# X is the pet name for Y



## seitt

Greetings

Please. how can I say the following?
X is the pet name for Y
E.g.
Ibo is the pet name for Ibrahim.

Every blessing,

Simon


----------



## themadprogramer

Well, the most common word for pet/nick name in Turkish is "takma ad/isim".

E.g.
Cavuş, Cavidan'ın takma adıdır.


----------



## seitt

Many thanks – can your sentence be used both to say that one particular Cavidan whom you know has been given the pet name of Cavuş, and also to generalize that all the Cavidans in the world can, at least in theory, be called Cavuş?


----------



## themadprogramer

I suppose so.

After all İbo is the Turkish equivalent of Abe for Abraham

HOWEVER

Takma ad doesn't necessarily have to be like this.

I could arbitrarily give someone called seitt the "takma isim" Welsh-Corgi and it would still make sense.


----------



## Reverence

"Takma isim", "lakap", and "rumuz" are Turkish words for "nickname". If we're talking about diminutives, we need to find another word for that.
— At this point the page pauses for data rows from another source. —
-- ==== Sys2Proof/Tests/Slice0.lean ====
section
/-! SUPPORT. The model's own tests. Expected results are those of spec/95_test_vectors.md (the id is in the
comment) or of the worked examples of the rules cited. After them, for every obligation with hypotheses, a
concrete state that meets them. -/

namespace Sys2Proof.Tests

open Sys2Proof Sys2Proof.Machine

/-- An engine reset with an image. -/
def boot (p : List Int) : State := resetWith p State.reset

/-- An engine in the middle of a run: an image, a cursor and a base. -/
def midRun (p : List Int) (pc : Nat) (rb : Int) : State :=
  { boot p with pc := pc, rb := rb, started := true }

/-- An engine whose host has moves to make. -/
def withMoves (s : State) (moves : List HostMove) : State := { s with inbox := moves }

/-- An IN suspended with its destination latched. -/
def waitingIn (p : List Int) (d : Nat) : State :=
  { midRun p 0 0 with status := .suspendedForInput, ioAddr := d }

/-- An OUT suspended with its value latched. -/
def waitingOut (p : List Int) (v : Int) : State :=
  { midRun p 0 0 with status := .suspendedForOutput, ioVal := v }

/-- The state of a transition that answers one. -/
def after (o : Result) : Option State :=
  match o with
  | .next s => some s
  | .fault _ => none
  | .refused _ => none

/-- The cell `a` after a transition. -/
def cellAfter (a : Nat) (o : Result) : Option Int := (after o).map (fun s => s.mem.get a)

/-- The cursor after a transition. -/
def pcAfter (o : Result) : Option Nat := (after o).map (fun s => s.pc)

/-- The fault record after a transition that ends Faulted. -/
def recordAfter (o : Result) : Option (Cause × Nat × Int) :=
  match o with
  | .next s => if s.status = .faulted then some (s.fcause, s.fpc, s.faddr) else none
  | .fault _ => none
  | .refused _ => none

/-- Why a transition was refused. -/
def refusalOf (o : Result) : Option Refusal :=
  match o with
  | .next _ => none
  | .fault _ => none
  | .refused r => some r

/-- What the decoder gives. -/
def decoded (rd : ReservedDigits) (w : Int) : Option Instr :=
  match decode rd w with
  | .ok i => some i
  | .error _ => none

/-- Why the decoder rejects. -/
def rejected (rd : ReservedDigits) (w : Int) : Option Reject :=
  match decode rd w with
  | .ok _ => none
  | .error r => some r

/-! ### WellFormed: each check refuses an ill-formed term (R87, R94) -/

theorem test_wf_add_refuses_immediate_destination :
    (Instr.add .position .position .immediate).wf = false := by decide
theorem test_wf_mul_refuses_immediate_destination :
    (Instr.mul .position .position .immediate).wf = false := by decide
theorem test_wf_lt_refuses_immediate_destination :
    (Instr.lt .position .position .immediate).wf = false := by decide
theorem test_wf_eq_refuses_immediate_destination :
    (Instr.eq .position .position .immediate).wf = false := by decide
theorem test_wf_in_refuses_immediate_destination : (Instr.inp .immediate).wf = false := by decide
theorem test_wf_accepts_relative_destination :
    (Instr.add .immediate .immediate .relative).wf = true := by decide

/-! ### Decode: words written out from the decimal patterns (R83, R88; section 2.2) -/

theorem test_decode_add : decoded .fault 22201 = some (.add .relative .relative .relative) := by decide
theorem test_decode_mul : decoded .fault 1002 = some (.mul .position .immediate .position) := by decide
theorem test_decode_in : decoded .fault 203 = some (.inp .relative) := by decide
theorem test_decode_out : decoded .fault 104 = some (.out .immediate) := by decide
theorem test_decode_jt : decoded .fault 1105 = some (.jt .immediate .immediate) := by decide
theorem test_decode_jf : decoded .fault 1206 = some (.jf .relative .immediate) := by decide
theorem test_decode_lt : decoded .fault 21107 = some (.lt .immediate .immediate .relative) := by decide
theorem test_decode_eq : decoded .fault 1008 = some (.eq .position .immediate .position) := by decide
theorem test_decode_arb : decoded .fault 209 = some (.arb .relative) := by decide
theorem test_decode_halt : decoded .fault 99 = some (.halt) := by decide
theorem test_decode_immediate_destination : decoded .fault 103 = some (.inp .immediate) := by decide
theorem test_reject_operation_before_digit : rejected .fault 398 = some .malformedOpcode := by decide
theorem test_reject_negative : rejected .fault (-1101) = some .malformedOpcode := by decide
theorem test_reject_slot_three : rejected .ignore 30001 = some .illegalMode := by decide
theorem test_reject_reserved : rejected .fault 100001 = some .illegalMode := by decide
theorem test_ignore_reserved :
    decoded .ignore 100001 = some (.add .position .position .position) := by decide
/-- spec/30_encoding.md R96: `MUL [4], #3, [4]` assembles to `1002,4,3,4`. -/
theorem test_assemble_mul :
    assemble (.mul .position .immediate .position) [4, 3, 4] = [1002, 4, 3, 4] := by decide
theorem test_table_word : decodeTableWord 8 99 = some .halt := by decide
There's mention of the term "küçültme ismi" in textbooks, but that's hardly ever used in daily speech. Most of the time, the word _kısaltma _is also used to denote pet names.

_İbrahim'in kısa hali İbo'dur.
Cavuş, Cavidan'ın kısaltmasıdır.
Hasan'a kısaca Haso derdik.
_etc.


----------



## seitt

Many thanks, most useful!


----------



## themadprogramer

Kısaltması is better in my opinion,
Though it also means acronym, so choose whichever suits the context best


----------